Clean and green future
The Saietta R has also been updated with the new motor and has performed well in tests as the company use it to test and showcase their technology.
"We need to clean up our cities," added Kist. "Places like London, Paris and Berlin need this type of technology and with the use of lightweight, high-tech, interchangeable batteries, we feel we are on the brink of something really big."
Tech watch: What is an 'AFT' motor?
The Axial Flux Traction (AFT) electric motor, or 'pancake' motor as it’s sometimes called, is a novel alternative to more common radial flux types as used by Zero and Harley-Davidson’s LiveWire. With radial flux motors the rotor rotates around the stator in a cylindrical, barrel-type casing, the main downside being size and weight.

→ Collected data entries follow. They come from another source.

-- ==== Sys2Proof/Machine/Security.lean ====
section
/-!
DEFINITION. SPDM and attestation (R356, R357, R367), partition messages: claims, keys and sealing (R358–R361, R363), and
IDE key management (R362).
-/

namespace Sys2Proof.Machine

/-! ### SPDM responses -/

/-- The hub answers SPDM (R371, R374). -/
def State.spdmOn (s : State) : Bool := s.hub.served && !s.hub.away

/-- An SPDM response of a function. PRESUMED, log 97. -/
def State.spdmSend (s : State) (port : Port) (fn code : Nat) (payload : List Byte) : State :=
  s.emit (.spdm port fn code payload)

/-- An ERROR response, counted (R357). -/
def State.spdmError (s : State) (port : Port) (fn code : Nat) : State :=
  (s.odAdd 0x4100 5 1).spdmSend port fn 0x7F (leBytes 1 code ++ leBytes 1 0)

/-- The certificate chain of slot 0 (R356). -/
def State.chain (s : State) : List Byte := s.entryBlob 0x4100 1 0xFF

/-- Fresh random bytes of a response. -/
def State.fresh (s : State) (n : Nat) : List Byte := Config.spdmBytes n s.free

/-- An SPDM request of a connection that has come at least to a level (R357). -/
def State.spdmAt (s : State) (port : Port) (fn level : Nat) (run : State → State) : State :=
  if !s.spdmOn then s
  else if (s.fn port fn).spdm < level then s.spdmError port fn 0x04
  else run s

/-- GET_VERSION (R357): the connection starts again, and its session ends. PRESUMED, log 97. -/
def execGetVersion (port : Port) (fn : Nat) (s : State) : Res :=
  guardRes (fnOk fn)
    (s.spdmAt port fn 0 (fun s =>
      (s.modFn port fn (fun f => { f with spdm := 1, session := none })).spdmSend port fn 0x04 (leBytes 2 0x0100 ++ leBytes 2 0x1200)))

/-- Responder capabilities of Table 15.5 as the flags of SPDM 1.2: CERT, CHAL, MEAS with signature, MEAS_FRESH, ENCRYPT,
MAC, MUT_AUTH, KEY_EX, HBEAT, KEY_UPD. -/
def spdmFlags : Nat := 0x0002 + 0x0004 + 0x0010 + 0x0020 + 0x0040 + 0x0080 + 0x0100 + 0x0200 + 0x2000 + 0x4000

/-- GET_CAPABILITIES (R357). -/
def execGetCapabilities (port : Port) (fn : Nat) (s : State) : Res :=
  guardRes (fnOk fn)
    (s.spdmAt port fn 1 (fun s =>
      (s.modFn port fn (fun f => { f with spdm := max f.spdm 2 })).spdmSend port fn 0x61 (leBytes 4 spdmFlags)))

/-- NEGOTIATE_ALGORITHMS (R357): the set of Table 15.5, or an error where the offer does not include it. -/
def execNegotiateAlgorithms (port : Port) (fn : Nat) (supported : Bool) (s : State) : Res :=
  guardRes (fnOk fn)
    (s.spdmAt port fn 2 (fun s =>
      if supported then (s.modFn port fn (fun f => { f with spdm := 3 })).spdmSend port fn 0x63 []
      else s.spdmError port fn 0x01))

/-- GET_DIGESTS (R356): slot 0 holds the chain, slots 1–7 are empty. -/
def execGetDigests (port : Port) (fn : Nat) (s : State) : Res :=
  guardRes (fnOk fn)
    (s.spdmAt port fn 3 (fun s => s.spdmSend port fn 0x01 (leBytes 1 0x01 ++ sha256 s.chain)))

/-- GET_CERTIFICATE (R356): a portion of the chain of slot 0. -/
def execGetCertificate (port : Port) (fn slot offset length : Nat) (s : State) : Res :=
  guardRes (fnOk fn)
    (s.spdmAt port fn 3 (fun s =>
      if slot ≠ 0 ∨ s.chain.length ≤ offset then s.spdmError port fn 0x01
      else
        let b := (s.chain.drop offset).take length
        s.spdmSend port fn 0x02 (leBytes 2 b.length ++ leBytes 2 (s.chain.length - offset - b.length) ++ b)))

/-- CHALLENGE (R357): signed with the identity key over the chain's digest and both nonces. -/
def execChallenge (port : Port) (fn slot : Nat) (nonce : List Byte) (s : State) : Res :=
  guardRes (fnOk fn)
    (s.spdmAt port fn 3 (fun s =>
      if slot ≠ 0 then s.spdmError port fn 0x01
      else
        let body := sha256 s.chain ++ s.fresh 32
        (s.spdmSend port fn 0x03 (body ++ Config.sign (body ++ nonce) s.free)).useFree 1))

/-! ### Attestation (R367) -/

/-- The partition record of Table 15.11. -/
def State.partRecord (s : State) (p : Nat) : List Byte :=
  let P := s.part p
  let flags := b2n (s.isSealed p) + 2 * s.odP 0x7000 1 p + 4 * s.odEff 0x6000 0xD p + 8 * s.odEff 0x6111 2 p + 16 * P.port
  leBytes 1 p ++ leBytes 1 (s.partState p) ++ leBytes 1 flags ++ leBytes 1 (s.overlay p) ++ leBytes 1 (s.odEff 0x3101 1 p) ++
    leBytes 1 (s.odP 0x7000 2 p) ++ leBytes 1 (slotsMask P) ++ leBytes 1 0 ++ leBytes 8 (s.partMask p) ++
    fitB (P.claim.getD []) 32 ++ leBytes 4 (s.odP 0x5200 6 p) ++ leBytes 12 0

/-- Hamper digest of an installed handle; zero if none. -/
def installedDigest (P : Partition) (h : Nat) : List Byte := if h < 16 then fitB (handleOf P h).digest 32 else List.replicate 32 0

/-- A measurement block of Table 15.10 for a function; none where it is not listed for it. A VF answers for its partition
while it is bound. -/
def State.measurement (s : State) (port : Port) (fn index : Nat) : Option (List Byte) :=
  let p := vfPart fn
  let P := s.part p
  if index = 0x01 then some (fitB (s.entryBlob 0x1300 9 0xFF) 32)
  else if index = 0x02 then some (fitB s.hub.running.digest 32)
  else if index = 0x03 then some (sha256 s.baseConfig)
  else if !s.bound port fn then none
  else if index = 0x10 then some (s.partRecord p)
  else if index = 0x11 then some (sha256 (s.partConfig p))
  else if index = 0x12 then some (fitB ((P.program.map (fun g => g.digest)).getD []) 32)
  else if index = 0x13 then some (fitB P.addDigest 32)
  else if index = 0x14 then some (installedDigest P (s.odP 0x5200 7 p))
  else if index = 0x15 then some (installedDigest P (s.odP 0x5200 8 p))
  else none

/-- The measurement blocks asked for, each with its index and length. -/
def State.report (s : State) (port : Port) (fn : Nat) (indexes : List Nat) : List Byte :=
  indexes.flatMap (fun i =>
    let b := (s.measurement port fn i).getD []
    leBytes 1 i ++ leBytes 2 b.length ++ b)

/-- GET_MEASUREMENTS (R367): the signed report, counted; an index not listed for the function is an InvalidRequest.
DESIGN CHOICE, log 101. -/
def execGetMeasurements (port : Port) (fn : Nat) (indexes : List Nat) (nonce : List Byte) (s : State) : Res :=
  guardRes (fnOk fn)
    (s.spdmAt port fn 3 (fun s =>
      if indexes.any (fun i => (s.measurement port fn i).isNone) then s.spdmError port fn 0x01
      else
        let body := s.report port fn indexes ++ s.fresh 32
        ((s.odAdd 0x4100 4 1).spdmSend port fn 0x60 (body ++ Config.sign (body ++ nonce) s.free)).useFree 1))

/-! ### Sessions (R357) -/

/-- A session of a function changed. -/
def State.setSession (s : State) (port : Port) (fn : Nat) (x : Option Session) : State :=
  s.modFn port fn (fun f => { f with session := x })

/-- KEY_EXCHANGE (R357): one session per mailbox; a further one is BUSY. PRESUMED, log 97. -/
def execKeyExchange (port : Port) (fn : Nat) (mutualAuth : Bool) (s : State) : Res :=
  guardRes (fnOk fn)
    (s.spdmAt port fn 3 (fun s =>
      if (s.fn port fn).session.isSome then s.spdmError port fn 0x03
      else
        let s1 := s.setSession port fn (some { mutualAsked := mutualAuth, beatAt := s.clkTime })
        (s1.spdmSend port fn 0x64 (s.fresh 416)).useFree 1))

/-- FINISH (R357): the requester's signature is checked where it authenticates. -/
def execFinish (port : Port) (fn : Nat) (spki : List Byte) (sig : SigCheck) (s : State) : Res :=
  guardRes (fnOk fn)
    (s.spdmAt port fn 3 (fun s =>
      match (s.fn port fn).session with
      | none => s.spdmError port fn 0x04
      | some x =>
        if x.established then s.spdmError port fn 0x04
        else if x.mutualAsked && sig == .invalid then (s.setSession port fn none).spdmError port fn 0x06
        else
          let y : Session := { x with established := true, key := if x.mutualAsked then some (sha256 spki) else none,
                                      beatAt := s.clkTime }
          (s.setSession port fn (some y)).spdmSend port fn 0x65 []))
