/-- A WRITE of an entry, its value first taken as the entry's type; a TYPE of another gives way to the codes of steps 1
to 5 of R18. -/
def State.writeEntry (c : Caller) (r : OdRow) (sub part offset typ : Nat) (b : List Byte) (env : CmdEnv) (s : State) : State × Nat :=
  if isText r.ty = false ∧ b.length ≠ typeSize r.ty then (s, 0x0701)
  else
    let z :=
      if isCommand r sub then s.writeCommand c r.idx sub part offset b env
      else if !inRange r (leNat b) then (s, 0x0003)
      else s.writeNum c r sub part (leNat b)
    if typ = typeCode r.ty ∨ isEarlyCode z.2 = true then z else (s, 0x0701)

/-- What a completed WRITE does after its reply: a restart of the hub, a device warm reset. -/
def State.afterWrite (idx : Nat) (b : List Byte) (env : CmdEnv) (s : State) : State :=
  if idx = 0x1130 then
    (s.forEach allFields (fun f s => if s.odG 0x1300 4 = 4 then s.abandonRotations f else s)).beginRestart .command env.romKeyOk
      env.imageOk
  else if idx = 0x7100 ∧ fieldN b 0 1 = 0x83 then s.warmReset 2 env.start
  else s

/-! ### Messages (Table 16.6) -/

/-- Bytes of a message with an operation code. -/
def msgBytes (op : Nat) (m : DictMsg) : List Byte :=
  leBytes 2 m.pver ++ leBytes 1 op ++ leBytes 1 (b2n m.resp + 2 * b2n m.overlay + 4 * b2n m.shadowed + 8 * m.reserved) ++
    leBytes 2 m.seq ++ leBytes 1 m.part ++ leBytes 1 m.ovl ++ leBytes 2 m.index ++ leBytes 1 m.sub ++ leBytes 1 m.type ++
    leBytes 2 m.len ++ leBytes 2 m.status ++ leBytes 4 m.offset ++ leBytes 4 m.total ++ m.value

/-- A message read from bytes; its operation code stands in byte 2. -/
def msgOf (b : List Byte) : DictMsg :=
  let f := fieldN b 3 1
  { pver := fieldN b 0 2, resp := bit f 0, overlay := bit f 1, shadowed := bit f 2, reserved := f / 8, seq := fieldN b 4 2,
    part := fieldN b 6 1, ovl := fieldN b 7 1, index := fieldN b 8 2, sub := fieldN b 10 1, type := fieldN b 11 1,
    len := fieldN b 12 2, status := fieldN b 14 2, offset := fieldN b 16 4, total := fieldN b 20 4, value := b.drop 24 }

/-- The response to a request: its header with RESP, STATUS, TOTAL and its own value. -/
def respond (m : DictMsg) (status : Nat) (value : List Byte) (total : Nat) (shadowed : Bool) : DictMsg :=
  { m with resp := true, shadowed := shadowed, status := status, len := value.length, value := value, total := total }

/-- A response goes to its caller: on the network, or in the mailbox with its vector (R289). -/
def State.answerMsg (s : State) (c : Caller) (op : Nat) (m : DictMsg) : State :=
  match c with
  | .net a p => s.emit (.net a p op m)
  | .pf port => (s.emit (.mailbox port 0 op m)).mailboxAnswer port 0 (msgBytes op m)
  | .vf port n => (s.emit (.mailbox port n op m)).mailboxAnswer port n (msgBytes op m)

/-- Source number of a caller in the log (Table 16.3), and the partition it speaks for. -/
def callerSource : Caller → Nat
  | .pf port => 4 + portNum port
  | .vf port _ => 4 + portNum port
  | .net _ _ => 7

/-- A violation of R392: logged at SEVERITY 1 and counted. -/
def State.dictViolation (s : State) (c : Caller) (code : Nat) : State :=
  (s.odAdd 0x1100 6 1).log { rule := 392, status := code, sev := 1, source := callerSource c, part := (callerPart c).getD 0xFF }

/-- Version in force for a caller. -/
def State.versionOf (s : State) (c : Caller) : Option Nat := (s.hub.versions.find? (fun e => e.1 == c)).map (fun e => e.2)

/-- The caller is a network peer. -/
def State.isPeer (s : State) (c : Caller) : Bool :=
  match c with
  | .net a p => s.hub.peers.contains (a, p)
  | _ => false

/-- Request formats that R392 refuses. -/
def formBad (m : DictMsg) : Bool :=
  m.resp || m.shadowed || m.status != 0 || m.total != 0 || m.reserved != 0 || (m.ovl != 0 && !m.overlay)

/-- PART checks of R380, R383 and R388 at step 1 of R18 (R394) for READ, WRITE and LIST. -/
def partCode (c : Caller) (m : DictMsg) (list : Bool) : Nat :=
  if m.overlay then (if m.part ≠ 0xFF then 0x0708 else if 4 < m.ovl then 0x0003 else 0)
  else if (callerPart c).isSome then 0
  else if m.part != 0xFF && decide (31 < m.part) then 0x0708
  else if list || m.sub == 0 then 0
  else
    match odFind m.index m.sub with
    | none => 0
    | some r =>
      match r.kind with
      | .partIndexed => if m.part ≠ 0xFF ∧ m.part ≠ m.sub - 1 then 0x0708 else 0
      | .perPart => if m.part = 0xFF then 0x0708 else 0
      | .device => if m.part ≠ 0xFF then 0x0708 else 0

/-- The partition whose value a request addresses: the one in PART, or a VF's own. -/
def targetPart (c : Caller) (m : DictMsg) : Nat :=
  if m.part = 0xFF ∧ m.overlay = false then (callerPart c).getD 0xFF else m.part

/-- Format checks of READ, WRITE and LIST at step 1 of R18. A sealed entry has those of an absent one (R11). -/
def State.accessCode (s : State) (c : Caller) (m : DictMsg) (list : Bool) : Nat :=
  let numeric := match odFind m.index m.sub with
    | some r => !isText r.ty && !s.absentFor c r (targetPart c m)
    | none => m.sub == 0
  if numeric && m.offset != 0 && !list then 0x0002 else partCode c m list

/-- A VF's PART or subindex names another partition (R380). -/
def foreignMsg (c : Caller) (m : DictMsg) : Bool := foreign c m.index m.sub (targetPart c m)

/-- What a request came to. -/
structure Answer where
  code : Nat
  value : List Byte := []
  total : Nat := 0
  shadowed : Bool := false
deriving DecidableEq, Repr

/-! ### READ, WRITE, LIST -/

/-- A delta as a READ with OVERLAY = 1 returns it. -/
def State.readDelta (s : State) (r : OdRow) (m : DictMsg) : Answer :=
  if !overlayable r then { code := 0x0707 }
  else
    match mfind s.hub.deltas (deltaKey m.ovl m.index m.sub) with
    | none => { code := 0 }
    | some v => { code := 0, value := leBytes (typeSize r.ty) v, total := typeSize r.ty }

/-- The index exists for the caller (R10, R393), with its highest subindex. -/
def highestFor (c : Caller) (idx : Nat) : Option Nat :=
  if (callerPart c).isSome && decide (0xF000 ≤ idx) then none else highestSub idx

/-- READ of subindex 0 (R10): no overlay can hold a delta for it. -/
def State.readHighest (s : State) (c : Caller) (m : DictMsg) : Answer :=
  match highestFor c m.index with
  | none => { code := 0x0009 }
  | some h =>
    if s.hub.recovery && !inRecovery m.index then { code := 0x000B }
    else if foreignMsg c m then { code := 0x0601 }
    else if m.type ≠ 0 ∧ m.type ≠ 0x02 then { code := 0x0701 }
    else if m.overlay then { code := 0x0707 }
    else { code := 0, value := leBytes 1 h, total := 1 }

/-- READ (R381, R383), its checks in the order of R18. DESIGN CHOICE, log 16. -/
def State.doRead (s : State) (c : Caller) (m : DictMsg) : State × Answer :=
  if m.sub = 0 then (s, s.readHighest c m)
  else
    match odFind m.index m.sub with
    | none => (s, { code := 0x0009 })
    | some r =>
      let part := targetPart c m
      let g := s.gate c m.index m.sub part false
      let z := s.readEntry r m.sub part m.offset
      if g ≠ 0 then (s, { code := g })
      else if m.overlay = false ∧ isEarlyCode z.2.1 = true then (z.1, { code := z.2.1 })
      else if foreignMsg c m then (s, { code := 0x0601 })
      else if m.type ≠ 0 ∧ m.type ≠ typeCode r.ty then (s, { code := 0x0701 })
      else if m.overlay then (s, s.readDelta r m)
      else
        let beyond := z.2.1 == 0x0003 && m.offset != 0
        ((if beyond then z.1.dictViolation c 0x0003 else z.1), { code := z.2.1, value := z.2.2.1, total := z.2.2.2 })

/-- Full length of an entry after a WRITE (TOTAL). -/
def writeTotal (r : OdRow) (m : DictMsg) : Nat := if isText r.ty then m.offset + m.value.length else typeSize r.ty

/-- WRITE with OVERLAY = 1 (R388). -/
def State.doDelta (s : State) (c : Caller) (r : OdRow) (m : DictMsg) : State × Answer :=
  let g := s.gate c m.index m.sub 0xFF true
  if g ≠ 0 ∧ g ≠ 0x000B then (s, { code := g })
  else if !s.holdsLock c then (s, { code := 0x0007 })
  else if g ≠ 0 then (s, { code := g })
  else if m.type ≠ typeCode r.ty then (s, { code := 0x0701 })
  else
    let z := State.writeDelta r m.sub m.ovl m.value s
    (z.1, { code := z.2, total := if z.2 = 0 then typeSize r.ty else 0 })

/-- WRITE (R381, R383, R388). -/
def State.doWrite (s : State) (c : Caller) (m : DictMsg) (env : CmdEnv) : State × Answer :=
  match odFind m.index m.sub with
  | none => (s, { code := if m.sub = 0 ∧ (highestFor c m.index).isSome = true then 0x0006 else 0x0009 })
  | some r =>
    if m.overlay then s.doDelta c r m
    else
      let part := targetPart c m
      let z := State.writeEntry c r m.sub part m.offset m.type m.value env s
      let g := s.carriedGate c m.index m.sub part z.2
      if g ≠ 0 then (s, { code := g })
      else
        (z.1, { code := z.2, total := if z.2 = 0 then writeTotal r m else 0,
                shadowed := z.2 == 0 && s.shadowed r m.sub part })

/-- Access code of a LIST record. -/
def accessNum : OdAccess → Nat
  | .ro => 0
  | .rw => 1
  | .wo => 2
  | .rwl => 3

/-- Persistence code of a LIST record. -/
def persistNum : OdPersist → Nat
  | .f => 0
  | .u => 1
  | .s => 2
  | .w => 3
  | .v => 4

/-- A LIST record of an entry. -/
def listRecord (r : OdRow) (sub : Nat) : List Byte :=
  leBytes 2 r.idx ++ leBytes 1 sub ++ leBytes 1 (typeCode r.ty) ++ leBytes 1 (accessNum r.acc) ++
    leBytes 1 (persistNum r.pers + 8 * b2n (r.kind == .perPart) + 16 * b2n (overlayable r)) ++ leBytes 2 0

/-- A LIST record of subindex 0 (R10). -/
def recordRecord (idx : Nat) : List Byte := leBytes 2 idx ++ leBytes 1 0 ++ leBytes 1 0x0D ++ leBytes 4 0

/-- Records of LIST from an entry onward, in order: each index's subindex 0 (never sealed, R10), then its rows, but for
those sealed from the caller. DESIGN CHOICE, log 20. -/
def State.listRecords (s : State) (c : Caller) (idx sub part : Nat) : List (List Byte) :=
  let rows := odTable.filter (fun r => decide (idx ≤ r.idx) && !((callerPart c).isSome && decide (0xF000 ≤ r.idx)))
  rows.flatMap (fun r =>
    let head := if r.lo = 1 ∧ (idx < r.idx ∨ sub = 0) then [recordRecord r.idx] else []
    let subs := if s.absentFor c r part then [] else (subsOf r).filter (fun k => decide (idx < r.idx) || decide (sub ≤ k))
    head ++ subs.map (fun k => listRecord r k))

/-- LIST (R383): as many records as fit. -/
def State.doList (s : State) (c : Caller) (m : DictMsg) : Answer :=
  let b := ((s.listRecords c m.index m.sub (targetPart c m)).take 509).flatten
  if (callerPart c).isSome && targetPart c m != (callerPart c).getD 0 then { code := 0x0601 }
  else { code := 0, value := b, total := b.length }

With an axial flux motor the rotor and stator comprise concentric discs (hence the pancake name) with an air gap in-between. To balance the magnetic forces, two rotors are often used – one on either side of the stator.
The main advantages are three-fold and particularly suited to bikes: Dimensions and weight are usually less; they can produce more torque and they generate less heat. The downside is that AFT motors are usually more complex and expensive to produce.
Brit Cedric Lynch is renown as a pioneer of AFT motors, has been working with Agni Motors since 2002 and, says Saietta: "Continues to add innovation and insight at our global R&D hub in the UK."